Tuesday, February 16, 2016

Buckwheat Linzer Cookies

Doughs made with buckwheat don't look all that appetizing.  They're the color gray.  Incidentally, I dare someone to name one gray food that looks inviting.  I for one can't think of any.

Luckily when you bake with buckwheat, it browns a bit so the appearance warms up.  But before that--yuck.  For this recipe I had to create this log of gray buckwheat cookie dough to chill so I could slice it up into cookie circles later and bake. As you can guess, the log of gray dough looked less than tempting--like some sort of generic sustenance that would be served to the masses in a post-apocalyptic earth science fiction movie.  It was sticky, wet and of course...gray.  The upside is that the old adage, don't judge a book by its cover, applies here.  The resulting cookies were delicious.

This recipe is another one from Alice Medrich's Flavor Flours.  I've been baking from this recipe book a lot lately--partly because I'm intrigued to see how some of Alice Medrich's gluten free creations turn out.  Also because I've bought just about every flour specified in the book and I'm afraid it's going to go rancid if I don't start using them up faster.  Nevertheless, its been fun.  And the buckwheat linzer cookies--despite their pre-baked appearance--were delectable. They were buttery, sweet and soft.  Aside from the color, the buckwheat adds a bit of a grainy texture to the cookie--which I didn't look at that as a negative attribute.  A little texture is nice sometimes.

But at the same time I feel as though I need to have a traditional linzer cookie at my side in order to properly perceive the differences between the two types of flours.  Plus, in addition to buckwheat flour this recipe calls for oat flour and white rice flour.  Technically, the buckwheat flour is the predominant flour in the blend but I can't help but feel that with the added butter and sugar plus the other flours it might be hard to pick out the flavor of the buckwheat.  Or...maybe my taste buds just aren't that sophisticated.

If anyone has any trepidation about baking with buckwheat, let me be the one to allay those concerns.
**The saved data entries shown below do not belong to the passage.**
-- ==== Sys2Proof/Machine/State.lean ====
section
/-!
DEFINITION. Machine/State.lean: everything the spec gives the machine (spec/10_state.md, R20 to R47), the two fault kinds
with their causes (spec/60_exceptions.md R340, R345), the host interface's refusals, and the machine after reset.
-/

namespace Sys2Proof.Machine

/-- The eight architectural registers; the instructions call M and N `m1` and `m2` (R20). -/
inductive RegName where
  | A | B | C | Y | Z | T | M | N
  deriving DecidableEq, Repr

/-- One cell of the ROM image: a word address and its 10-bit word (R60). -/
abbrev RomCell := Nat × Word

/-- The ROM image, the only addressed memory of the core (R60, R64): the cells that differ from what an unlisted address
reads as, by strictly rising address (`Memory.wf` in Ops.lean). -/
abbrev Memory := List RomCell

/-- The offending triple the core surfaces to the host (R345). -/
structure FaultRecord where
  bank : Nat
  pc : Pc
  opcode : Word
  deriving DecidableEq, Repr

/-- The fault outcomes of a tick (R340).  Each is the spec's own outcome, raised before the tick's first write
(R344), so none is a safe or unsafe departure: the hardware stops there too. -/
inductive Fault where
  /-- DecoderFault, cause 1: the opcode is not in the documented set (R341).  Raised by `step` when the decoder
  rejects the word.  Safe: the spec's own fault. -/
  | illegalOpcode (r : FaultRecord)
  /-- DecoderFault, cause 2: a class-11 word with `w[3:2] ≠ 11` under `CLASS11_STRICT` (R341).  Raised by `step`.
  Safe: the spec's own fault. -/
  | class11Subclass (r : FaultRecord)
  /-- DecoderFault, cause 3: a P or WP window with `p ≥ N` (R342).  Raised by every arithmetic instruction.
  Safe: the spec's own fault. -/
  | pointerWindow (r : FaultRecord)
  /-- DecoderFault, cause 4: `load n` with `p ≥ N` (R342).  Raised by `load n`.  Safe: the spec's own fault. -/
  | loadPointer (r : FaultRecord)
  /-- AddressFault, cause 1: the fetch address is outside the ROM (R343).  Raised by `step`; no run reaches it
  (R63).  Safe: the spec's own fault. -/
  | fetchAddress (r : FaultRecord)
  /-- AddressFault, cause 2: the page of `select rom n` is outside the bank (R343).  Raised by `select rom n`.
  Safe: the spec's own fault. -/
  | selectTarget (r : FaultRecord)
  /-- AddressFault, cause 3: the target of `jsb` or of a taken `if nc goto` is outside the bank (R343).  Raised by
  those two.  Safe: the spec's own fault. -/
  | transferTarget (r : FaultRecord)
  deriving DecidableEq, Repr

/-- The kind code of R340: DecoderFault 1, AddressFault 2. -/
def Fault.kind : Fault → Nat
  | .illegalOpcode _ | .class11Subclass _ | .pointerWindow _ | .loadPointer _ => 1
  | .fetchAddress _ | .selectTarget _ | .transferTarget _ => 2

/-- The cause code of R340. -/
def Fault.cause : Fault → Nat
  | .illegalOpcode _ => 1
  | .class11Subclass _ => 2
  | .pointerWindow _ => 3
  | .loadPointer _ => 4
  | .fetchAddress _ => 1
  | .selectTarget _ => 2
  | .transferTarget _ => 3

/-- The record `{bank, pc, opcode}` of R345. -/
def Fault.record : Fault → FaultRecord
  | .illegalOpcode r | .class11Subclass r | .pointerWindow r | .loadPointer r | .fetchAddress r | .selectTarget r
  | .transferTarget r => r

/-- The refusals.  A tick never refuses (R15): all but the first belong to the host interface. -/
inductive Refusal where
  /-- No meaning for the instruction yet; every instruction of the table has one, so nothing raises it.  Safe. -/
  | notModelled (mnemonic : String)
  /-- `set_key` with a key code above 255 (R296); no state change.  Safe: the spec's own refusal. -/
  | keycodeTooWide
  /-- `new_processor` with fewer than `BANKS * ROM_SIZE` cells (R60).  Safe: the spec's own refusal. -/
  | romImageTooShort
  /-- `new_processor` with a cell of 0x400 or more (R60).  Safe: the spec's own refusal. -/
  | romCellTooWide
  /-- `new_processor` with parameters outside the ranges of R6.  Safe: R6 gives such a processor no meaning. -/
  | parametersOutOfRange
  deriving DecidableEq, Repr

/-- The whole machine.  `params` and `rom` are the model's own carriage of what the spec calls parameters (R46): no
tick and no host operation but the constructor writes them (log entry 2). -/
structure State where
  /-- A, general (R20, R21) -/
  regA : Reg
  /-- B, general (R20, R21) -/
  regB : Reg
  /-- C, general (R20, R21) -/
  regC : Reg
  /-- Y, first register of the register stack (R20) -/
  regY : Reg
  /-- Z, second register of the register stack (R20) -/
  regZ : Reg
  /-- T, third register of the register stack (R20) -/
  regT : Reg
  /-- M, memory register `m1` (R20) -/
  regM : Reg
  /-- N, memory register `m2` (R20) -/
  regN : Reg
  /-- `ram[0..DATA_REGISTERS-1]`, the data registers (R25) -/
  ram : List Reg
  /-- `stack[0..STACK_SIZE-1]`, the ring of return addresses (R30) -/
  stack : List Pc
  /-- `sp`, the next free slot of `stack` (R30) -/
  sp : Nat
  /-- `pc`, bank-relative (R26) -/
  pc : Pc
  /-- `rom_bank`, the executing bank (R28) -/
  romBank : Nat
  /-- `delayed_bank`, the pending page (R29) -/
  delayedBank : BitVec 4
  /-- `p`, the pointer, 0 to 14 (R31) -/
  p : Nat
  /-- `f`, the F register, one nibble (R32) -/
  f : Nibble
  /-- `base`, the arithmetic radix (R33) -/
  base : Radix
  /-- `first`, the least nibble of the current field window (R34) -/
  first : Nat
  /-- `last`, the greatest nibble of the current field window (R34) -/
  last : Nat
  /-- `status[0..15]`, bit `i` being `s(i)` (R35) -/
  status : BitVec 16
  /-- MODE, 1 = Run (R39) -/
  mode : Bool
  /-- CARRY (R37) -/
  carry : Bool
  /-- PREV_CARRY (R38) -/
  prevCarry : Bool
  /-- DELAYED_ROM: a delayed page selection is pending (R29) -/
  delayedRom : Bool
  /-- DISPLAY_ENABLE (R36) -/
  displayEnable : Bool
  /-- TIMER, inert (R40) -/
  timer : Bool
  /-- TRACE (R41) -/
  trace : Bool
  /-- `keycode`, the last pressed key's index (R43) -/
  keycode : BitVec 8
  /-- `keydown`: a key is held (R44) -/
  keydown : Bool
  /-- `address`, the memory-address latch (R45) -/
  address : BitVec 8
  /-- the parameters (R6, R46); written by the constructor only -/
  params : Params
  /-- the ROM image (R46, R60); written by the constructor only -/
  rom : Memory
  deriving DecidableEq, Repr

/-- Every state item at its reset value (R47), for given parameters and ROM image, which reset does not change (R371). -/
def State.initial (P : Params) (rom : Memory) : State where
  regA := Reg.zero
  regB := Reg.zero
  regC := Reg.zero
  regY := Reg.zero
  regZ := Reg.zero
  regT := Reg.zero
  regM := Reg.zero
  regN := Reg.zero
  ram := List.replicate P.dataRegisters Reg.zero
  stack := List.replicate P.stackSize 0
  sp := 0
  pc := 0
  romBank := 0
  delayedBank := 0
  p := 0
  f := 0
  base := .decimal
  first := 0
  last := 0
  status := 0x0028
  mode := true
  carry := false
  prevCarry := false
  delayedRom := false
  displayEnable := false
  timer := false
  trace := false
  keycode := 0
  keydown := false
  address := 0
  params := P
  rom := rom

/-- The machine right after reset (R47, R370), with the default parameters and no ROM word listed (log entries 1, 4). -/
def State.reset : State := State.initial Params.default []

end Sys2Proof.Machine
end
It may look kinda gross before it's baked but it doesn't taste gross--unless you make it taste gross of course.  I'm assuming, from my recent experience that you could use it to make any number of good baked goods--this recipe being proof of that in fact.  It's different yes.  But certainly not in a bad way--in a good way, a real good way.


55g (1/4c + 2 T) white rice flour
70g (1/2c + 2 T) buckwheat flour
65g (2/3c) oat flour
1/4 tsp kosher salt
1/8 tsp baking soda
100g (1/2c) granulated sugar
60g (1/4c) cream cheese cut into chunks
170g (12 T) unsalted butter at room temp. and cut into chunks
1 T water

1/2c of preserves--I used blackberry

Using the bowl of a food processor, combine all of the dry ingredients and process for about 30 seconds.  Then add everything else and process until a smooth ball forms.  Scrape the dough out of the food processor and divide it in half.  With each half of dough, form it into a log that is about 1 1/2 inches in diameter.  Wrap each log tightly in plastic wrap and refrigerate overnight.  The next day when you are ready to get baking, place oven racks in the upper and lower thirds of the oven and then preheat it to 325 F.  Line two baking sheets with either silicone baking mats or parchment paper and set them aside.  Next, take one chilled log of dough from the refrigerator and slice it into just a little less than 1/4 inch slices and place each slice on baking sheets at least 2 inches apart.  Make sure you have equal slices on each sheet--it will make the next step a little easier.  Do the same thing with the other log of dough.  Bake two baking sheets at a time for 12 minutes.  Remove the baking sheet from the upper rack.  Place the one on the lower rack into the upper position and rotate it 180 degrees. With the baking sheet that was removed from the oven, use a 1/2 inch cookie cutter to cut circles in the middles of each cookie--the centers may or may not pop out--it doesn't matter whether or not they do.  Place the baking sheet in the lower rack and bake both sheets for another 10-15 minutes or just until the edges start to brown a bit.  Once done, remove each baking sheet from the oven and let the cookies cool completely on each sheet.

Once the cookies are cooled, match all of them up and spoon about 1/2 teaspoon of preserves on the bottom of each one.  Sandwich it with the cut-out top and enjoy.